Marriage and babies have changed everything. I used to be able to stop everything and write if the moment struck. Now, I have a few stolen moments each day and then if the house is clean, I can write after the kids go to bed. If my brain still works, that is. But that change can be a positive one, when I sit down to write I have to be totally focused. There’s no time for distraction. I used to think I was busy and tired, I had no idea! Marriage and kids are a fantastic adventure though it’s been a huge opening up for me.
Are your children showing signs of being musically inclined?
My older kiddo is really into science! It’s so fun to see his eyes light up when you start talking about bugs or rocks. The little one is singing and dancing all the time. I’m worried about him… Hopefully he avoids songwriting and becomes a side musician.
Your most recent album is entitled Caldera. What was the inspiration behind the concept of the album?
A caldera is the hole left in the mountain top after a volcano blows. I wrote all but two of these songs after Emmett was born, and I felt like that was an apt metaphor. The landscape had totally changed, not better or worse, just very different.
Do you feel that your singing or your playing has changed since you first began your full-time life as a musician?
Absolutely, I’ve been at this for over 10 years now. I have much less to prove. I think that’s a good thing. I’m still fun, stubborn and full of love, but I don’t have time for bull**it anymore. At this point, this career is all I know and I’m committed to it with stronger roots. It’s nice to feel like a grown up and not a child imposter.
Can you think of a time when you were on stage or in the studio and went out on a creative high wire and tried something totally new? What was the result?
I don’t know! I’m just trying to get stronger, calmer and more ME. My goal is to be as unapologetically real as possible.
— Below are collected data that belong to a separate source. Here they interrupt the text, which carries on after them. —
/-- The other triggers, in the order in which they are started; a CSR is written last (R123). -/
def startOrder (fs : List Firing) : List Firing := fs.filter (fun f => match f.trig with | .sys .csrr | .sys .csrw => false | _ => true)

/-- The csrw that a bundle performs; it is started after the bundle's counters are written (R123). -/
def csrWrites (fs : List Firing) : List Firing := fs.filter (fun f => match f.trig with | .sys .csrw => true | _ => false)

/-- R127: the operand of the sys.trap that a bundle performs. -/
def trapCode (fs : List Firing) : Option Word :=
  fs.findSome? (fun f => match f.trig with | .sys .trap => some (f.v.setWidth 64) | _ => none)

/-- A bundle performs mb.pop (R137). -/
def popsMail (fs : List Firing) : Bool := fs.any (fun f => match f.trig with | .mb .pop => true | _ => false)

/-- A bundle performs wq.hsel (R365). -/
def selectsHead (fs : List Firing) : Bool := fs.any (fun f => match f.trig with | .wq .hsel => true | _ => false)

/-- A bundle issues: all its effects (R17). -/
def State.performBundle (s : State) (l : Nat) (k : StrandId) (b : Bundle) : State :=
  let ps := s.performed l k b
  let fs := firings ps
  let st0 := (s.tile l).strand k
  let after := st0.nextId
  let o := brFiring fs
  let s1 := s.withOperands l k ps
  let kind := if endsStrand fs then 0 else ((s1.tile l).strand k).leaveKind (s1.tile l) o
  let s := (csrReads fs).foldl (fun s f => trigStart f.trig after ⟨l, k, f.slot, f.v⟩ s) s
  let s := if acquires b fs then s.forceBefore l k after else s
  let s := s.withOperands l k ps
  let s := ps.foldl (fun s p => s.modTile l (fun t => t.stateMove k s.cycle p)) s
  let s := (startOrder fs).foldl (fun s f => trigStart f.trig after ⟨l, k, f.slot, f.v⟩ s) s
  let s := s.consume l k b (popsMail fs) (selectsHead fs)
  let s := s.headerSem l k after b.hdr
  let s := (bundleLaunches b).foldl (fun s p => launchCopy l p.1 s) s
  let s := s.modTile l (fun t => t.modStrand k (fun st => st.writeOperands ps true))
  let s := s.modTile l (fun t => t.modStrand k (fun st => st.advance (s.tile l) s.cycle b.hdr.rep (endsStrand fs) o))
  let s := (csrWrites fs).foldl (fun s f => trigStart f.trig after ⟨l, k, f.slot, f.v⟩ s) s
  let s := if kind = 0 then s else s.trace l k kind st0.pc ((s.tile l).strand k).pc
  match trapCode fs with
  | some c => s.modTile l (fun t => t.modStrand k (fun st => st.takeFault ⟨.trap, .after, st0.pc, word (c.toNat % 2 ^ 16), none, false⟩))
  | none => s

/-! ### Who may issue -/

/-- The strand whose turn it is. -/
def State.current (s : State) : Option (Nat × StrandId) := match s.turn with | .strand l k => some (l, k) | _ => none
That takes a certain amount of constant creative high wire balance, asking oneself what is ego and what serves the music.
What are the most important lessons you’ve learned about living the life of an artist?
It is crucial to humanity. The arts are how people communicate. They’re how people relate to the world around them. Recorded music is no longer a commodity, you can listen to most anything you want right now and for free. That’s a genie that’s not going back in the bottle. Yes, I will admit that it makes it harder to make a living, but hopefully we are able to reach farther than any generation of musicians has before. Living the life of an artist doesn’t always have to be art. All lives have aspects of the un-sexy routine, but to find art in the mundane is a true gift. I’m working on strengthening that muscle right now.